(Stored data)
···
-- ==== Sys2Proof/Laws/State.lean ====
section
/-! SUPPORT. One lemma per field and update of State. -/

namespace Sys2Proof.Machine

@[simp] theorem State.respond_dec (s : State) (r : Response) : (s.respond r).dec = s.dec := rfl
@[simp] theorem State.respond_enc (s : State) (r : Response) : (s.respond r).enc = s.enc := rfl
@[simp] theorem State.respond_input (s : State) (r : Response) : (s.respond r).input = s.input := rfl
@[simp] theorem State.respond_response (s : State) (r : Response) : (s.respond r).response = r := rfl
@[simp] theorem State.respond_cycles (s : State) (r : Response) : (s.respond r).cycles = s.cycles := rfl

@[simp] theorem State.withDec_dec (s : State) (d : Decoder) : (s.withDec d).dec = d := rfl
@[simp] theorem State.withDec_enc (s : State) (d : Decoder) : (s.withDec d).enc = s.enc := rfl
@[simp] theorem State.withDec_input (s : State) (d : Decoder) : (s.withDec d).input = s.input := rfl
@[simp] theorem State.withDec_response (s : State) (d : Decoder) : (s.withDec d).response = s.response := rfl
@[simp] theorem State.withDec_cycles (s : State) (d : Decoder) : (s.withDec d).cycles = s.cycles := rfl

@[simp] theorem State.withEnc_dec (s : State) (e : Encoder) : (s.withEnc e).dec = s.dec := rfl
@[simp] theorem State.withEnc_enc (s : State) (e : Encoder) : (s.withEnc e).enc = e := rfl
@[simp] theorem State.withEnc_input (s : State) (e : Encoder) : (s.withEnc e).input = s.input := rfl
@[simp] theorem State.withEnc_response (s : State) (e : Encoder) : (s.withEnc e).response = s.response := rfl
@[simp] theorem State.withEnc_cycles (s : State) (e : Encoder) : (s.withEnc e).cycles = s.cycles := rfl

@[simp] theorem State.withInput_dec (s : State) (l : List Input) : (s.withInput l).dec = s.dec := rfl
@[simp] theorem State.withInput_enc (s : State) (l : List Input) : (s.withInput l).enc = s.enc := rfl
@[simp] theorem State.withInput_input (s : State) (l : List Input) : (s.withInput l).input = l := rfl
@[simp] theorem State.withInput_response (s : State) (l : List Input) : (s.withInput l).response = s.response := rfl
@[simp] theorem State.withInput_cycles (s : State) (l : List Input) : (s.withInput l).cycles = s.cycles := rfl

@[simp] theorem State.tick_dec (s : State) : s.tick.dec = s.dec := rfl
@[simp] theorem State.tick_enc (s : State) : s.tick.enc = s.enc := rfl
@[simp] theorem State.tick_input (s : State) : s.tick.input = s.input := rfl
@[simp] theorem State.tick_response (s : State) : s.tick.response = s.response := rfl
@[simp] theorem State.tick_cycles (s : State) : s.tick.cycles = s.cycles + 1 := rfl

@[simp] theorem State.reset_dec : State.reset.dec = Decoder.atReset := rfl
@[simp] theorem State.reset_enc : State.reset.enc = Encoder.atReset := rfl
@[simp] theorem State.reset_input : State.reset.input = [] := rfl

end Sys2Proof.Machine
end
···
#### [Task prompt]
Each record above must be restated in full, word for word.

#### [Solution to this exercise]
-- ==== Sys2Proof/Laws/State.lean ====
section
/-! SUPPORT. One lemma per field and update of State. -/

namespace Sys2Proof.Machine

@[simp] theorem State.respond_dec (s : State) (r : Response) : (s.respond r).dec = s.dec := rfl
@[simp] theorem State.respond_enc (s : State) (r : Response) : (s.respond r).enc = s.enc := rfl
@[simp] theorem State.respond_input (s : State) (r : Response) : (s.respond r).input = s.input := rfl
@[simp] theorem State.respond_response (s : State) (r : Response) : (s.respond r).response = r := rfl
@[simp] theorem State.respond_cycles (s : State) (r : Response) : (s.respond r).cycles = s.cycles := rfl

@[simp] theorem State.withDec_dec (s : State) (d : Decoder) : (s.withDec d).dec = d := rfl
@[simp] theorem State.withDec_enc (s : State) (d : Decoder) : (s.withDec d).enc = s.enc := rfl
@[simp] theorem State.withDec_input (s : State) (d : Decoder) : (s.withDec d).input = s.input := rfl
@[simp] theorem State.withDec_response (s : State) (d : Decoder) : (s.withDec d).response = s.response := rfl
@[simp] theorem State.withDec_cycles (s : State) (d : Decoder) : (s.withDec d).cycles = s.cycles := rfl

@[simp] theorem State.withEnc_dec (s : State) (e : Encoder) : (s.withEnc e).dec = s.dec := rfl
@[simp] theorem State.withEnc_enc (s : State) (e : Encoder) : (s.withEnc e).enc = e := rfl
@[simp] theorem State.withEnc_input (s : State) (e : Encoder) : (s.withEnc e).input = s.input := rfl
@[simp] theorem State.withEnc_response (s : State) (e : Encoder) : (s.withEnc e).response = s.response := rfl
@[simp] theorem State.withEnc_cycles (s : State) (e : Encoder) : (s.withEnc e).cycles = s.cycles := rfl

@[simp] theorem State.withInput_dec (s : State) (l : List Input) : (s.withInput l).dec = s.dec := rfl
@[simp] theorem State.withInput_enc (s : State) (l : List Input) : (s.withInput l).enc = s.enc := rfl
@[simp] theorem State.withInput_input (s : State) (l : List Input) : (s.withInput l).input = l := rfl
@[simp] theorem State.withInput_response (s : State) (l : List Input) : (s.withInput l).response = s.response := rfl
@[simp] theorem State.withInput_cycles (s : State) (l : List Input) : (s.withInput l).cycles = s.cycles := rfl

@[simp] theorem State.tick_dec (s : State) : s.tick.dec = s.dec := rfl
@[simp] theorem State.tick_enc (s : State) : s.tick.enc = s.enc := rfl
@[simp] theorem State.tick_input (s : State) : s.tick.input = s.input := rfl
@[simp] theorem State.tick_response (s : State) : s.tick.response = s.response := rfl
@[simp] theorem State.tick_cycles (s : State) : s.tick.cycles = s.cycles + 1 := rfl

@[simp] theorem State.reset_dec : State.reset.dec = Decoder.atReset := rfl
@[simp] theorem State.reset_enc : State.reset.enc = Encoder.atReset := rfl
@[simp] theorem State.reset_input : State.reset.input = [] := rfl

end Sys2Proof.Machine
end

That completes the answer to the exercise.